Task statement =
Pull out each line of the records holding the string "EnvClass".

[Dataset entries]
○ ○ ○ ○

-- ==== Sys2Proof/Machine/Stepper.lean ====
section
/-! DEFINITION. The sequence stepper (45_sequence_stepper.md): validation, restart, step and release of an envelope
instance, and their use on all selected instances of a voice. -/

namespace Sys2Proof.Machine

/-! ### The sequence memory -/

/-- The address of byte 0 of sequence `k` (log 12). -/
def seqBase (k : Byte) : Nat := 256 * k.toNat

/-- The bytes of sequence `k`, all `SEQ_LEN[k]` of them; none at all for `k ≥ NUM_SEQ` (45_sequence_stepper.md R273). -/
def Rom.seqBytes (r : Rom) (k : Byte) : List Byte :=
  match r.seqLen[k.toNat]? with
  | none => []
  | some n => r.seqMem.readMany (seqBase k) n.toNat

/-- `SeqRead(k, i)`, where 00_scope.md R17 allows it: `k < NUM_SEQ` and `i < SEQ_LEN[k]`. -/
def Rom.seqRead (r : Rom) (k : Byte) (i : Nat) : Option Byte := (r.seqBytes k)[i]?

/-- The bytes of sequence `k` before its first end marker (45_sequence_stepper.md R273). -/
def Rom.seqBody (r : Rom) (k : Byte) : List Byte := (r.seqBytes k).takeWhile (· != Config.seqEnd)

/-- `EndIdx(k)` (45_sequence_stepper.md R273). -/
def Rom.endIdx (r : Rom) (k : Byte) : Nat := (r.seqBody k).length

/-- `HasLoop(k)` (45_sequence_stepper.md R273). -/
def Rom.hasLoop (r : Rom) (k : Byte) : Bool := (r.seqBody k).contains Config.seqLoop

/-- `RelIdx(k)` where `HasRel(k)`, none elsewhere (45_sequence_stepper.md R273). -/
def Rom.relIdx (r : Rom) (k : Byte) : Option Nat := (r.seqBody k).findIdx? (· == Config.seqRel)

/-- `LoopEnd(k)` (45_sequence_stepper.md R273). -/
def Rom.loopEnd (r : Rom) (k : Byte) : Nat := (r.relIdx k).getD (r.endIdx k)

/-- A data byte: none of the three markers (30_encoding.md R122). -/
def isData (x : Byte) : Bool := x != Config.seqEnd && x != Config.seqLoop && x != Config.seqRel

/-- `SeqValid(k)` (45_sequence_stepper.md R274). -/
def Rom.seqValid (r : Rom) (k : Byte) : Bool :=
  decide (k.toNat < r.seqLen.length)
    && (r.seqBytes k).contains Config.seqEnd
    && decide ((r.seqBody k).count Config.seqLoop ≤ 1)
    && decide ((r.seqBody k).count Config.seqRel ≤ 1)
    && (!r.hasLoop k || ((r.seqBody k).take (r.loopEnd k)).any isData)

/-- The sequence memory that holds the given sequences from number `k` up (20_memory.md R91). -/
def seqMemOf : Nat → List (List Byte) → Memory
  | _, [] => []
  | k, s :: ss => Memory.ofBytes (256 * k) s ++ seqMemOf (k + 1) ss

/-- The read-only memories with the given tables and sequences (20_memory.md R80). -/
def Rom.ofSeqs (freqTable : Vector Word 12) (ampTable : Vector Byte 16) (seqs : List (List Byte)) : Rom :=
  { freqTable := freqTable, ampTable := ampTable, seqLen := seqs.map fun s => BitVec.ofNat 8 s.length,
    seqMem := seqMemOf 0 seqs }

/-! ### One instance -/

/-- `EnvRestart` (45_sequence_stepper.md R276). -/
def Env.restart (e : Env) : Env := { e with pos := 0, rel := false, val := 0 }

/-- What an ENV_* opcode writes: selected, sequence `k`, restarted (44_sweep_envelope_select.md R252). -/
def Env.select (e : Env) (k : Byte) : Env := Env.restart { e with sel := true, idx := k }

/-- What one turn of `EnvStep`'s loop does. -/
inductive Scan where
  /-- the turn returns, with the instance as it then is -/
  | yields (e : Env)
  /-- the loop goes on -/
  | goesOn (e : Env)
  /-- the byte to read is outside the sequence memory -/
  | outside
  deriving DecidableEq, Repr

/-- One turn of `EnvStep`'s loop (45_sequence_stepper.md R277). -/
def Rom.envScan (r : Rom) (e : Env) : Scan :=
  match r.seqRead e.idx e.pos.toNat with
  | none => .outside
  | some x =>
    if x = Config.seqLoop then .goesOn { e with pos := e.pos + 1 }
    else if x = Config.seqRel then
      if !e.rel && r.hasLoop e.idx then .goesOn { e with pos := 0 }
      else .goesOn { e with rel := true, pos := e.pos + 1 }
    else if x = Config.seqEnd then
      if !e.rel && r.hasLoop e.idx then .goesOn { e with pos := 0 }
      else .yields e
    else .yields { e with val := x, pos := e.pos + 1 }

/-- `EnvStep`'s loop, for at most the given number of turns. -/
def Rom.envTurns (r : Rom) : Nat → Env → Except Fault Env
  | 0, _ => .error .stepperEndless
  | n + 1, e =>
    match r.envScan e with
    | .yields e' => .ok e'
    | .goesOn e' => Rom.envTurns r n e'
    | .outside => .error .sequenceBounds

/-- More turns than any validated sequence needs: at most `2 · SEQ_LEN[k]` (45_sequence_stepper.md R278). -/
def envFuel : Nat := 512

/-- `EnvStep` (45_sequence_stepper.md R277); the value yielded is the new instance's `val`. -/
def Rom.envStep (r : Rom) (e : Env) : Except Fault Env := r.envTurns envFuel e

/-- `EnvRelease` (45_sequence_stepper.md R280). -/
def Rom.envRelease (r : Rom) (e : Env) : Env :=
  if e.rel then e
  else
    match r.relIdx e.idx with
    | none => { e with rel := true }
    | some i => if e.pos.toNat ≤ i then { e with rel := true, pos := BitVec.ofNat 8 (i + 1) } else { e with rel := true }

/-! ### The instances of a voice -/

/-- `env[c]` (10_state.md R47). -/
def Envs.get (es : Envs) : EnvClass → Env
  | .vol => es.vol
  | .note => es.note
  | .timb => es.timb
  | .pitch => es.pitch

/-- `env[c] <- e` (10_state.md R47). -/
def Envs.put (es : Envs) (c : EnvClass) (e : Env) : Envs :=
  match c with
  | .vol => { es with vol := e }
  | .note => { es with note := e }
  | .timb => { es with timb := e }
  | .pitch => { es with pitch := e }

/-- A selected instance is stepped; an unset one is left alone (10_state.md R47). -/
def Rom.stepSelected (r : Rom) (e : Env) : Except Fault Env := if e.sel then r.envStep e else .ok e

/-- A selected instance is restarted and stepped (41_note_and_end.md R183). -/
def Rom.startSelected (r : Rom) (e : Env) : Except Fault Env := if e.sel then r.envStep e.restart else .ok e

/-- A selected instance is released (40_interpreter_tick.md R152). -/
def Rom.releaseSelected (r : Rom) (e : Env) : Env := if e.sel then r.envRelease e else e

/-- An operation on each instance in class order VOL, NOTE, TIMB, PITCH (40_interpreter_tick.md R150). -/
def Envs.each (f : Env → Except Fault Env) (es : Envs) : Except Fault Envs :=
  match f es.vol with
  | .error x => .error x
  | .ok v =>
    match f es.note with
    | .error x => .error x
    | .ok n =>
      match f es.timb with
      | .error x => .error x
      | .ok t =>
        match f es.pitch with
        | .error x => .error x
        | .ok p => .ok { vol := v, note := n, timb := t, pitch := p }

/-- The release event on every selected instance (40_interpreter_tick.md R152). -/
def Rom.releaseAll (r : Rom) (es : Envs) : Envs :=
  { vol := r.releaseSelected es.vol, note := r.releaseSelected es.note, timb := r.releaseSelected es.timb,
    pitch := r.releaseSelected es.pitch }

/-- What an instance contributes to Publish: 0 when unset (40_interpreter_tick.md R160). -/
def Env.offset (e : Env) : Int := if e.sel then e.val.toInt else 0

end Sys2Proof.Machine
end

○ ○ ○ ○

Completed task =
def Envs.get (es : Envs) : EnvClass → Env
def Envs.put (es : Envs) (c : EnvClass) (e : Env) : Envs :=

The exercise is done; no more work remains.